Lemma: $f(x)$ is a quadratic


Proof: Note that using the method of finite differences, once we get to a constant term, the rest of the terms in the polynomial that have not been eliminated are going to be $0$. Since $a_1, a_2+1, a_3+8, a_4+27, a_5+64, a_6+125$ is an arithmetic sequence, difference(let this be h)$=a_2-a_1+1=a_3-a_2+7=a_4-a_3+19=a_5-a_4+37=a_6-a_5+61$, we get in general $\sum_{i=0}^{n+1}f(i)-\sum_{i=0}^{n}f(i)=a_{n+1}-a_n=f(n+1)$. Therefore $f(2)+1=f(3)+7=f(4)+19=f(5)+37=f(6)+61$. We now have equations with our polynomials. Subtract all consecutive equations to give us $f(3)-f(2)=-6$, $f(4)-f(3)=-12$, $f(5)-f(4)=-18, f(6)-f(5)=-24$. Let $f(x)=b_n*x^n+b_{n-1}*x^{n-1}+b_{n-2}*x^{n-2}+\cdots b_2*x^2+b_1*x+b_0$. Note that subtracting two equations eliminates $a_0$, and we are going to be taking two more differences to get the equations equal to $0$. These two more differences subtract the $b_1$ term and the $b_2$ term, because by method of finite differences, you only have to take $1$ and $2$ differences respectively to eliminate the linear/quadratic term.
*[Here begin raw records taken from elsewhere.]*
-- ==== Sys2Proof/Laws/State.lean ====
section
/-!
SUPPORT. Laws of the updates of the state: what each leaves unchanged, field by field.
-/
namespace Sys2Proof.Machine

@[simp] theorem setWord_fields (s : State) (a : Nat) (v : Word) :
    (s.setWord a v).counter = s.counter ∧ (s.setWord a v).staged = s.staged ∧
    (s.setWord a v).waiting = s.waiting ∧ (s.setWord a v).committed = s.committed ∧
    (s.setWord a v).hdr = s.hdr ∧ (s.setWord a v).dev = s.dev ∧ (s.setWord a v).part = s.part ∧
    (s.setWord a v).svc = s.svc ∧ (s.setWord a v).priv = s.priv ∧ (s.setWord a v).sess = s.sess ∧
    (s.setWord a v).lanes = s.lanes ∧ (s.setWord a v).basins = s.basins ∧ (s.setWord a v).time = s.time ∧
    (s.setWord a v).ptp = s.ptp ∧ (s.setWord a v).twin = s.twin ∧ (s.setWord a v).avs = s.avs ∧
    (s.setWord a v).pio = s.pio ∧ (s.setWord a v).rings = s.rings ∧ (s.setWord a v).pos = s.pos ∧
    (s.setWord a v).lines = s.lines ∧ (s.setWord a v).jobs = s.jobs ∧ (s.setWord a v).cmps = s.cmps ∧
    (s.setWord a v).saves = s.saves ∧ (s.setWord a v).noz = s.noz ∧ (s.setWord a v).ntHost = s.ntHost ∧
    (s.setWord a v).ntEngine = s.ntEngine ∧ (s.setWord a v).thr = s.thr ∧ (s.setWord a v).rast = s.rast ∧
    (s.setWord a v).bars = s.bars ∧ (s.setWord a v).tiles = s.tiles ∧ (s.setWord a v).fire = s.fire ∧
    (s.setWord a v).tlnk = s.tlnk ∧ (s.setWord a v).nozHealth = s.nozHealth ∧
    (s.setWord a v).tileHealth = s.tileHealth ∧ (s.setWord a v).cam = s.cam ∧ (s.setWord a v).loop = s.loop ∧
    (s.setWord a v).weir = s.weir ∧ (s.setWord a v).dram = s.dram ∧ (s.setWord a v).chk = s.chk ∧
    (s.setWord a v).therm = s.therm ∧ (s.setWord a v).mem = s.mem ∧ (s.setWord a v).win = s.win ∧
    (s.setWord a v).early = s.early ∧ (s.setWord a v).free = s.free ∧ (s.setWord a v).raised = s.raised ∧
    (s.setWord a v).pending = s.pending := by
  simp only [State.setWord, and_self]

@[simp] theorem wr_fields (s : State) (pg : Nat) (f : Fld) (v : Nat) :
    (s.wr pg f v).counter = s.counter ∧ (s.wr pg f v).staged = s.staged ∧ (s.wr pg f v).waiting = s.waiting ∧
    (s.wr pg f v).committed = s.committed ∧ (s.wr pg f v).hdr = s.hdr ∧ (s.wr pg f v).dev = s.dev ∧
    (s.wr pg f v).part = s.part ∧ (s.wr pg f v).svc = s.svc ∧ (s.wr pg f v).priv = s.priv ∧
    (s.wr pg f v).sess = s.sess ∧ (s.wr pg f v).lanes = s.lanes ∧ (s.wr pg f v).basins = s.basins ∧
    (s.wr pg f v).time = s.time ∧ (s.wr pg f v).ptp = s.ptp ∧ (s.wr pg f v).twin = s.twin ∧
    (s.wr pg f v).avs = s.avs ∧ (s.wr pg f v).pio = s.pio ∧ (s.wr pg f v).rings = s.rings ∧
    (s.wr pg f v).pos = s.pos ∧ (s.wr pg f v).lines = s.lines ∧ (s.wr pg f v).jobs = s.jobs ∧
    (s.wr pg f v).cmps = s.cmps ∧ (s.wr pg f v).saves = s.saves ∧ (s.wr pg f v).noz = s.noz ∧
    (s.wr pg f v).ntHost = s.ntHost ∧ (s.wr pg f v).ntEngine = s.ntEngine ∧ (s.wr pg f v).thr = s.thr ∧
    (s.wr pg f v).rast = s.rast ∧ (s.wr pg f v).bars = s.bars ∧ (s.wr pg f v).tiles = s.tiles ∧
    (s.wr pg f v).fire = s.fire ∧ (s.wr pg f v).tlnk = s.tlnk ∧ (s.wr pg f v).nozHealth = s.nozHealth ∧
    (s.wr pg f v).tileHealth = s.tileHealth ∧ (s.wr pg f v).cam = s.cam ∧ (s.wr pg f v).loop = s.loop ∧
    (s.wr pg f v).weir = s.weir ∧ (s.wr pg f v).dram = s.dram ∧ (s.wr pg f v).chk = s.chk ∧
    (s.wr pg f v).therm = s.therm ∧ (s.wr pg f v).mem = s.mem ∧ (s.wr pg f v).win = s.win ∧
    (s.wr pg f v).early = s.early ∧ (s.wr pg f v).free = s.free ∧ (s.wr pg f v).raised = s.raised ∧
    (s.wr pg f v).pending = s.pending := by
  simp only [State.wr, State.setWord, and_self]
Therefore $f(x)$ is quadratic. $\blacksquare$

Now, let $f(x)=b_2x^2+b_1x+b_0$. Since $a_n=0$, we have $\sum_{i=0}^{0}f(0)=0$ or $b_0=0$. Since $f(2)+1=f(3)+7=f(4)+19$, we get $4b_2+2b_1+1=9b_2+3b_1+7$ and $9b_2+3b_1+7=16b_2+4b_1+19$. Subtract the LHS from the RHS of the equations to give us $5b_2+b_1+6=0$ and $7b_2+b_1+12=0$. Subtract these two equations to give us $2b_2+6=0$ or $b_2=-3$. Now, substitute this into $5b_2+b_1+6=0$ to give us $-15+6+b_1=0$ or $b_1=9$. Therefore $f(x)=-3x^2+9x$.

Since $f(x)<-2012$, we get $-3x^2+9x+2012<0$, we are going to have this being true for $x> \frac{-9\pm \sqrt{9^2-4(-3)(2012)}}{-6}$. Since we want $x$ being positive, we use $\negative$ (Error compiling LaTeX. Unknown error_msg) for $\pm$ to give us $x>\frac{-9-\sqrt{24225}}{-6}$. The RHS is the same as $\frac{9+\sqrt{24225}}{6}$. Our goal now is to find $\sqrt{24225}$ approximately. Note that $155^2=\underline{15*16},2,5=24025$ (where $15*16, 2$, and $5$ are digits of $155^2$), therefore $156>\sqrt{24225}>155$, and substitute this into our equation for $x$ to give a smallest possible value of $x$ being $\frac{156+9}{6}>x>\frac{155+9}{6}$ to give us $27.5>x>27.\overline{3}$ and hence the smallest possible positive integer value for $x$ is $\boxed{028}$.

Solution 2

Another way of finding $f(x)$ is noticing that $a_n-a_{n-1}=\sum_{i=0}^{n}f(i)-\sum_{i=0}^{n-1}f(i)= f(n)$ and that the terms of the arithmetic sequence are $a_n+(n-1)^3$. The difference of arithmetic sequences are constant, so $a_n+(n-1)^3-(a_{n-1}+(n-2)^3)= f(n) + 3n^2 - 9n + 7$ is constant. Let that constant be $c$. Then $f(n)+3n^2-9n+7 =c$ and so $f(n) = -3n^2+9n -7+c$. The solution follows as above.